Писать поперек — страница 41 из 75

Смысл человеческого существования, по Айхенвальду, в творчестве. Каждый, по сути дела, – художник. Но выше всех те, кто в полной мере реализуют эту возможность, – люди искусства, и особенно литераторы. Для Айхенвальда «литература – именование и оправдание жизни»429, она стремится «приблизиться к смыслу мира и соответственно его назвать»430.

Эстетической действенностью наделено практически всякое слово, но литература начинается там, где слово становится самоцелью, не выступает в своей практической, утилитарной функции. Айхенвальд писал: «Литература для меня не просто искусство среди других искусств, а что-то другое, какая-то интимность, из теплых конкретностей бытия приближающая ко мне его отвлеченный смысл»431.

Волей художника в иррациональном акте творчества, постигая смысл бытия, литература «творит жизнь, а не отражает ее <…>. Она сверхвременна и сверхпространственна.
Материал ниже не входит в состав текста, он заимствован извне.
-- ==== Sys2Proof/Machine/Ethernet.lean ====
section
/-! DEFINITION. Ethernet ports (spec/14): classification, priority flow control, PTP timestamps, queue pairs as requester
and responder, RoCEv2 placement and raw datagrams. The wire formats of Ethernet, IP, UDP, PTP and the RoCEv2 transport
headers are those of their standards (PRESUMED, log entry 43). -/
namespace Sys2Proof.Machine

/-! Ports. -/

/-- NI of port `p`. -/
def epNi (p : Nat) : Nat := 44 + p

/-- Port `p`. -/
def Dev.eport (d : Dev) (p : Nat) : EthPort := d.eth.port.get {} p

/-- The device with `f` applied to port `p`. -/
def Dev.upPort (p : Nat) (f : EthPort → EthPort) (d : Dev) : Dev :=
  { d with eth := { d.eth with port := d.eth.port.modify {} p f } }

/-- A counter of port `p` (0x2B60 + p) plus `n`; saturating at its width. -/
def Dev.countPort (p sub n : Nat) (d : Dev) : Dev :=
  let w := if sub = 2 ∨ sub = 3 ∨ sub = 8 ∨ sub = 9 then 64 else 32
  d.upPort p fun x => { x with counts := x.counts.modify 0 sub fun v => satAdd w v n }

/-- An object of port `p` in the shadow of its ECLK domain (spec/09). -/
def Dev.portObj (d : Dev) (p sub : Nat) : Nat := (d.shadow (5 + p)).nat (0x2B00 + p) sub

/-- A frame leaves port `p` where its link is up (R410). -/
def sendFrame (p : Nat) (f : EthFrame) (d : Dev) : Dev :=
  if (d.eport p).link = 2 then (d.upPort p fun x => { x with sent := some f }).countPort p 3 1 else d

/-- Whether a received PFC XOFF stops a priority of port `p` (R387). -/
def paused (d : Dev) (p prio : Nat) : Bool := decide (0 < (d.eport p).paused.get 0 prio)

/-- A frame of a priority leaves port `p`, or waits while the priority is stopped (R387). -/
def transmit (p prio : Nat) (f : EthFrame) (d : Dev) : Dev :=
  if (d.eport p).link = 2 ∧ paused d p prio = true then d.upPort p fun x => { x with held := x.held ++ [(prio, f)] }
  else sendFrame p f d

/-- The frames whose priorities are stopped no more leave in order (R387). -/
def releaseHeld (p : Nat) (d : Dev) : Dev :=
  let x := d.eport p
  Dev.fold (x.held.filter fun h => !(paused d p h.1)) (fun h e => sendFrame p h.2 e)
    (d.upPort p fun y => { y with held := x.held.filter fun h => paused d p h.1 })

/-- Whether work of a partition is stopped at port `p`: its fence, or PD_ETH not running (R405, R412). -/
def portFenced (d : Dev) (p part : Nat) : Bool := d.fenceBit part || !(d.unitUp (epNi p))

/-! Frames. -/

/-- A big-endian field. -/
def be (b : Bytes) (o n : Nat) : Nat := Bytes.toNatBE (b.slice o n)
Писатель живет всегда и везде. Он своим современникам не современник»432. Литературное произведение конденсирует в себе личность автора: «Книга – предмет одушевленный: под ее обложкой, на ее страницах живет душа, духовная монада…»433 Отношение художника к миру повторяется в отношении читателя к художественному произведению (выступающему для него таким же самоценным художественным миром): «Не только писатель определяет читателя, но и читатель – писателя: первый создает последнего по образу и подобию своему, симпатически выявляя его сущность»434. Читатель никогда не вычитывает точно того, что вложил в произведение писатель, он дополняет писателя, вступает с ним в диалог, «вчитывает себя в лежащие перед ним страницы»435. Из такого понимания литературы и процесса чтения вытекает и своеобразная трактовка роли критика. Критик – в принципе такой же читатель, как другие. Для Айхенвальда «критик – эхо поэта, и в том состоит его назначение, чтобы услышать и ответить, чтобы принять поэтический звук и замысел в свое сердце и из сердца откликнуться на него»436. Конечно, как и всякий читатель, критик произволен и вторичен, он зависит от разбираемого произведения. В принципе он не нужен, литература может существовать и без него. Но пока он полезен: как наиболее подготовленный и талантливый из читателей он воспитывает других – более торопливых и менее чутких437.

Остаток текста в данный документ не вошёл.